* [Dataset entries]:
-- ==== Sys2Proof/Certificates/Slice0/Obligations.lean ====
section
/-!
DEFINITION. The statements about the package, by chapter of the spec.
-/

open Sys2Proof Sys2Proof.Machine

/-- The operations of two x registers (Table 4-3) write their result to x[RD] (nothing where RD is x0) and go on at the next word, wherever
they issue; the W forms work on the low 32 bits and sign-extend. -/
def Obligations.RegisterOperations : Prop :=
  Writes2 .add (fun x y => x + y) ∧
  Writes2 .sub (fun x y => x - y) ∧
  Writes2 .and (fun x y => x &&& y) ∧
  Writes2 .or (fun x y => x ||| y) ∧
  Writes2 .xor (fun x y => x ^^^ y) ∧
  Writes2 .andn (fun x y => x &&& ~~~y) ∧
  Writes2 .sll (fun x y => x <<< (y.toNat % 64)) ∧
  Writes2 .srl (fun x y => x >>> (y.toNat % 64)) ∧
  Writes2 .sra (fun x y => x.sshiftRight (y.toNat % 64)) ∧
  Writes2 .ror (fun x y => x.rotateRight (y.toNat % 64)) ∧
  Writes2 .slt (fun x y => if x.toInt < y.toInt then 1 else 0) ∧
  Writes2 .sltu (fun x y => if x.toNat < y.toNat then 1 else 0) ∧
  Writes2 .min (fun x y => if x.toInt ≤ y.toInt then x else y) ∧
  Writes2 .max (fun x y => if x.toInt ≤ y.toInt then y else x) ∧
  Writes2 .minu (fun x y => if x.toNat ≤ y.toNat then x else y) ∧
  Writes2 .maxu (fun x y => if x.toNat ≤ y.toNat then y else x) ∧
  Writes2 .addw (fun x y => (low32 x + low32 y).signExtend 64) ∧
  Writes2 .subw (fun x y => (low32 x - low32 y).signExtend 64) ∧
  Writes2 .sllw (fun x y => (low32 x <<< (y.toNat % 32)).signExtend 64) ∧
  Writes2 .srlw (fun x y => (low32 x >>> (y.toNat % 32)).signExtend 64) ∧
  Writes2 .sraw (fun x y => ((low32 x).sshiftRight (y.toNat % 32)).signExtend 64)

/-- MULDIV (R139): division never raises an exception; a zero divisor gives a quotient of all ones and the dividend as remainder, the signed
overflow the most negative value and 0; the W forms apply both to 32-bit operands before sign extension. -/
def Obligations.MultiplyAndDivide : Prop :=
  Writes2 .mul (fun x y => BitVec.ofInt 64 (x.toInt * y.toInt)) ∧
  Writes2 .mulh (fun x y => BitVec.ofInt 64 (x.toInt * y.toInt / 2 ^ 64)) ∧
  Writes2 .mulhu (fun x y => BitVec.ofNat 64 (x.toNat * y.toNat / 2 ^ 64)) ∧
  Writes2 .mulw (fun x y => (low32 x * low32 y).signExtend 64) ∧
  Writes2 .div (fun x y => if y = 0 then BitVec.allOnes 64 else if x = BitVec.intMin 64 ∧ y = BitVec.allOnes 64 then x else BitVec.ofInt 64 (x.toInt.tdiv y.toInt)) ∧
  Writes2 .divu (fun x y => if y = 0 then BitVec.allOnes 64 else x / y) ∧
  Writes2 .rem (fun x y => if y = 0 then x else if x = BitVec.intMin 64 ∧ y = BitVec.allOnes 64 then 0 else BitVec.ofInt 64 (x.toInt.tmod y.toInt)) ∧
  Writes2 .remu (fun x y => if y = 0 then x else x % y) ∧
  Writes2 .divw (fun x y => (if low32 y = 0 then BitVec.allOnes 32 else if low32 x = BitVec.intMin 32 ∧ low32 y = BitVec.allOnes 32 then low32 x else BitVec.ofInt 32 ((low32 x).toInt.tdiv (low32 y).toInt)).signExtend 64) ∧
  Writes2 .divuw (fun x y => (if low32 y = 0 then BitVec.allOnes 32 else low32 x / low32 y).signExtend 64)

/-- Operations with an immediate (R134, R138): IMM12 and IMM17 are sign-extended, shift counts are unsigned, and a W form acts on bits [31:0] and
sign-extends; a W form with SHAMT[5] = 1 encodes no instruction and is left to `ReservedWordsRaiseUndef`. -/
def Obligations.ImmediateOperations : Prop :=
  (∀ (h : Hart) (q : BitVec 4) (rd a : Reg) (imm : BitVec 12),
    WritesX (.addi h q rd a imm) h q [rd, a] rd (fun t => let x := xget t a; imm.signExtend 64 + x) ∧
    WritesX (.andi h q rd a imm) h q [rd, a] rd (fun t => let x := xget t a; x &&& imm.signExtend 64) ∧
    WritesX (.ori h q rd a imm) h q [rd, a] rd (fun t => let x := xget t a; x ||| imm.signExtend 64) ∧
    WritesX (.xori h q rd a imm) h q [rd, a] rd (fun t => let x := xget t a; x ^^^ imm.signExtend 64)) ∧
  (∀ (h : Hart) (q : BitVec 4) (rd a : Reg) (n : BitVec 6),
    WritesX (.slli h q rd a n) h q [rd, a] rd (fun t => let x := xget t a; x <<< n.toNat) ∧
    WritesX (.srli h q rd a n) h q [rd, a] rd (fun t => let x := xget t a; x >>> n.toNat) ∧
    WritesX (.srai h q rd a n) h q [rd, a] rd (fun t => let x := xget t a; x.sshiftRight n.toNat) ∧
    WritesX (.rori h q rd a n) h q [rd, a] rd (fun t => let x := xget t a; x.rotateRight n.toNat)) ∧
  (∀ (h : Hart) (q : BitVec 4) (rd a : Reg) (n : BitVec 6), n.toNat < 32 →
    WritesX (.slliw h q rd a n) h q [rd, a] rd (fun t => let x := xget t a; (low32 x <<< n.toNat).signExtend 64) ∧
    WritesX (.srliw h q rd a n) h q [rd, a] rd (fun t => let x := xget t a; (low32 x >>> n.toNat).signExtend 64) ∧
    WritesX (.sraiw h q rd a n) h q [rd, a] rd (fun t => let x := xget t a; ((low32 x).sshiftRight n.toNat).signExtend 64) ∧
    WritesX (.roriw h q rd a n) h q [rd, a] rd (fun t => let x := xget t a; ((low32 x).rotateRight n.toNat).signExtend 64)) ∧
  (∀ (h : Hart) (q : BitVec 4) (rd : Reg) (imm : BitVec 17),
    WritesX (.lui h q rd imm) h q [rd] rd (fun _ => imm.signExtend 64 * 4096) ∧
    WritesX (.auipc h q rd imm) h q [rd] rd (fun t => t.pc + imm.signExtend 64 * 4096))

==

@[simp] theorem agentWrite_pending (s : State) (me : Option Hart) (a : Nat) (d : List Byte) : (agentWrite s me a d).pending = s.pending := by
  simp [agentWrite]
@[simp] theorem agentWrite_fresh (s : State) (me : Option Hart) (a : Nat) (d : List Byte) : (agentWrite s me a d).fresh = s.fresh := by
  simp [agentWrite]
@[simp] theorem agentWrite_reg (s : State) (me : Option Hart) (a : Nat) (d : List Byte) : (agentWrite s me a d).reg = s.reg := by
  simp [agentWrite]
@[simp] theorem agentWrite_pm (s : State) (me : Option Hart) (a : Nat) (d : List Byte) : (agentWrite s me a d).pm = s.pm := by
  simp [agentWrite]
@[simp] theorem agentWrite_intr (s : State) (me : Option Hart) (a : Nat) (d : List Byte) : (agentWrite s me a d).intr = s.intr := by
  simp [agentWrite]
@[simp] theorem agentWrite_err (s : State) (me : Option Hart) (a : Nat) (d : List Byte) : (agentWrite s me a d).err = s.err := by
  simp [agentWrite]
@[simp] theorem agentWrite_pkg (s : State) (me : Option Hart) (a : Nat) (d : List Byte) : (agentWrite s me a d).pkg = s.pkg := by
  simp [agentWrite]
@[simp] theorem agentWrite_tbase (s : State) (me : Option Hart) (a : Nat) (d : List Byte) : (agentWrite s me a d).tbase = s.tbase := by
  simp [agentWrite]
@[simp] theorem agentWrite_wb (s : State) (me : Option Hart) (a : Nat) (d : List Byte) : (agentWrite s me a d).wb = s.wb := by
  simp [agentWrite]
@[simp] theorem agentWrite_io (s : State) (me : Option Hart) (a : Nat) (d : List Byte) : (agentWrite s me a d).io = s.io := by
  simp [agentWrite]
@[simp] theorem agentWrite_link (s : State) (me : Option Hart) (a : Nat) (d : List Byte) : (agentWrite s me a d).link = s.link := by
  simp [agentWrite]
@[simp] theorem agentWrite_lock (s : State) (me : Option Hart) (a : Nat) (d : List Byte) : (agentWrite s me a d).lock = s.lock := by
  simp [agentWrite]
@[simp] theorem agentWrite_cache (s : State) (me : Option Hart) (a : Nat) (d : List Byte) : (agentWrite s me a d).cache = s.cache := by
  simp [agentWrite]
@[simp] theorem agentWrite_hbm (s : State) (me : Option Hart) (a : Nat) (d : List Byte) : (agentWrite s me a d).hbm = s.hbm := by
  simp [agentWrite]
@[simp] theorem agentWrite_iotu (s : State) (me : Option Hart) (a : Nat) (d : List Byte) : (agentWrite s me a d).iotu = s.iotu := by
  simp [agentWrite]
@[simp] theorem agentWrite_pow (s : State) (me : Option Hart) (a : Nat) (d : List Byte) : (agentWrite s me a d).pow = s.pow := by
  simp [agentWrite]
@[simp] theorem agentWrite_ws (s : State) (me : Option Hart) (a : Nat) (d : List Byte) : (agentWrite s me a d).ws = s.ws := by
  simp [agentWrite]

==

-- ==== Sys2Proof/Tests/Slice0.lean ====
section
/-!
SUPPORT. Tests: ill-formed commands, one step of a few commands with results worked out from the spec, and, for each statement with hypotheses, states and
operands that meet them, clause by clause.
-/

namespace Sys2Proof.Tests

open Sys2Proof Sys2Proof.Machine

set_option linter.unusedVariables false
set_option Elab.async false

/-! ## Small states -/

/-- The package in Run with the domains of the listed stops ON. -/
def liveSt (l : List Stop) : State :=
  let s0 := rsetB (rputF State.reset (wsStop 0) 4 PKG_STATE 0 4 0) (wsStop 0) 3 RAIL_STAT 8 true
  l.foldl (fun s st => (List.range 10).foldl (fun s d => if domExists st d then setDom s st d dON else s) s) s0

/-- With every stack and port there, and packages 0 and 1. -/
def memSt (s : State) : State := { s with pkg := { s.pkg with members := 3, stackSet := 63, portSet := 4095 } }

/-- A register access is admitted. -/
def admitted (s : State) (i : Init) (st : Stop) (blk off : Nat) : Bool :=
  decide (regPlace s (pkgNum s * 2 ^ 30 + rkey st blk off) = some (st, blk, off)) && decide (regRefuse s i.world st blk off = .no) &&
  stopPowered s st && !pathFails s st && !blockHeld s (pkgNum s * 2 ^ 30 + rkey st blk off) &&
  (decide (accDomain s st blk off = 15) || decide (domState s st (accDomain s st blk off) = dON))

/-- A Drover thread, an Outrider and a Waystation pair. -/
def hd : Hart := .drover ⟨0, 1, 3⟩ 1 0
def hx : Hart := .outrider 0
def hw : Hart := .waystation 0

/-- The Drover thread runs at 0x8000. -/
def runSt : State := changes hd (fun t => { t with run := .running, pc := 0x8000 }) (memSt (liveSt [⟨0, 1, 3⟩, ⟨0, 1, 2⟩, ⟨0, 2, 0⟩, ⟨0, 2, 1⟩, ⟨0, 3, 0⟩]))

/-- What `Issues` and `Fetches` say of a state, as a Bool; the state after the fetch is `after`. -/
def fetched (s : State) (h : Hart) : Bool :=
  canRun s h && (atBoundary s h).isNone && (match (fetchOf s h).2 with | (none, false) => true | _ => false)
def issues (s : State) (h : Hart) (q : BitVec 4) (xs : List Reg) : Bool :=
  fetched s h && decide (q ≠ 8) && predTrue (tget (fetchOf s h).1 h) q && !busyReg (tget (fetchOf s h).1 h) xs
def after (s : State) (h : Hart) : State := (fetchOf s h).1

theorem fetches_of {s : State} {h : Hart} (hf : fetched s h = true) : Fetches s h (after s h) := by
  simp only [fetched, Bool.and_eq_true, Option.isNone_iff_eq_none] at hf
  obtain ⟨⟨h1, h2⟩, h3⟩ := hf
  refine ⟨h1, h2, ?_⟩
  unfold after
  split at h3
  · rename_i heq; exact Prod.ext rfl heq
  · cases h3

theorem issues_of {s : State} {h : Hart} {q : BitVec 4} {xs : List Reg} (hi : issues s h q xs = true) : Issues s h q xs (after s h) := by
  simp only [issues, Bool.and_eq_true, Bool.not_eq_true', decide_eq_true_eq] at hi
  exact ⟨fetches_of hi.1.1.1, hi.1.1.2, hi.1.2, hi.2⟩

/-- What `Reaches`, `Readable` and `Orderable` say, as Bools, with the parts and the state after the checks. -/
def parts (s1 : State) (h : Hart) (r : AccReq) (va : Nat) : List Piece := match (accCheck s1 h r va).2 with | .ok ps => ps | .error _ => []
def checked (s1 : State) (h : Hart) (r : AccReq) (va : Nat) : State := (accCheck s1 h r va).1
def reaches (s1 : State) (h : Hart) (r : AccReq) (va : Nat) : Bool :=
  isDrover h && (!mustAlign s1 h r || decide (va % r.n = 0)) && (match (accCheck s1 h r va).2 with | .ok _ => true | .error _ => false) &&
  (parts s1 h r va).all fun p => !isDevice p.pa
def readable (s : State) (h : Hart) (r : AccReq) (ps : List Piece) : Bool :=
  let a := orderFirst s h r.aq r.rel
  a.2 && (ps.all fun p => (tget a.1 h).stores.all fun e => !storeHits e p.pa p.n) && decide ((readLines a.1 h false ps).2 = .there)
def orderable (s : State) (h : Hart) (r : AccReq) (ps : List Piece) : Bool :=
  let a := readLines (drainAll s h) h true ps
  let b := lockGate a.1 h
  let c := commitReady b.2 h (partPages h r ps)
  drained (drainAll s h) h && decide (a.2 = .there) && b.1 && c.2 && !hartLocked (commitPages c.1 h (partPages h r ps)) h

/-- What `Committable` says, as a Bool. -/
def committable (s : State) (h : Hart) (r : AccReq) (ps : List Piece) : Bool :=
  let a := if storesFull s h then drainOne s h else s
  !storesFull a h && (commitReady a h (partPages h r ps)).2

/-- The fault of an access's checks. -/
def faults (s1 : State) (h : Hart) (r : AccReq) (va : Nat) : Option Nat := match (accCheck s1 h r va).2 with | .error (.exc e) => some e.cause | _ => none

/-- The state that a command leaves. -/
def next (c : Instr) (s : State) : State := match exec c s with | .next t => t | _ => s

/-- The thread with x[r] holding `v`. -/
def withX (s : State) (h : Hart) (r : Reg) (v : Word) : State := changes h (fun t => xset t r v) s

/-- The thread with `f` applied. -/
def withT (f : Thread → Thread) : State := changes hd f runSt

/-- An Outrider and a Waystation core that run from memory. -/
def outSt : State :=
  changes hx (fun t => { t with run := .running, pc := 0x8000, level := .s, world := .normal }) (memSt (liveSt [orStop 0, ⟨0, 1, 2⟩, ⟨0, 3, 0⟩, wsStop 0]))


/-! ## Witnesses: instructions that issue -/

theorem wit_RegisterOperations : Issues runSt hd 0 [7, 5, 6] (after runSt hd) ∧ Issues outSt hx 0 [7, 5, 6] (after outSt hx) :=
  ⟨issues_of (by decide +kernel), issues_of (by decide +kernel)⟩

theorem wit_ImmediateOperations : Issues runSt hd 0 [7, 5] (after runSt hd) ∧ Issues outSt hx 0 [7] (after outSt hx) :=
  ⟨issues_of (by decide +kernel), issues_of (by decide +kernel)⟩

* [Task brief]: Every line of the entries above that includes "fetched" should be copied.

* [Expected answer]:
def fetched (s : State) (h : Hart) : Bool :=
  fetched s h && decide (q ≠ 8) && predTrue (tget (fetchOf s h).1 h) q && !busyReg (tget (fetchOf s h).1 h) xs
theorem fetches_of {s : State} {h : Hart} (hf : fetched s h = true) : Fetches s h (after s h) := by
  simp only [fetched, Bool.and_eq_true, Option.isNone_iff_eq_none] at hf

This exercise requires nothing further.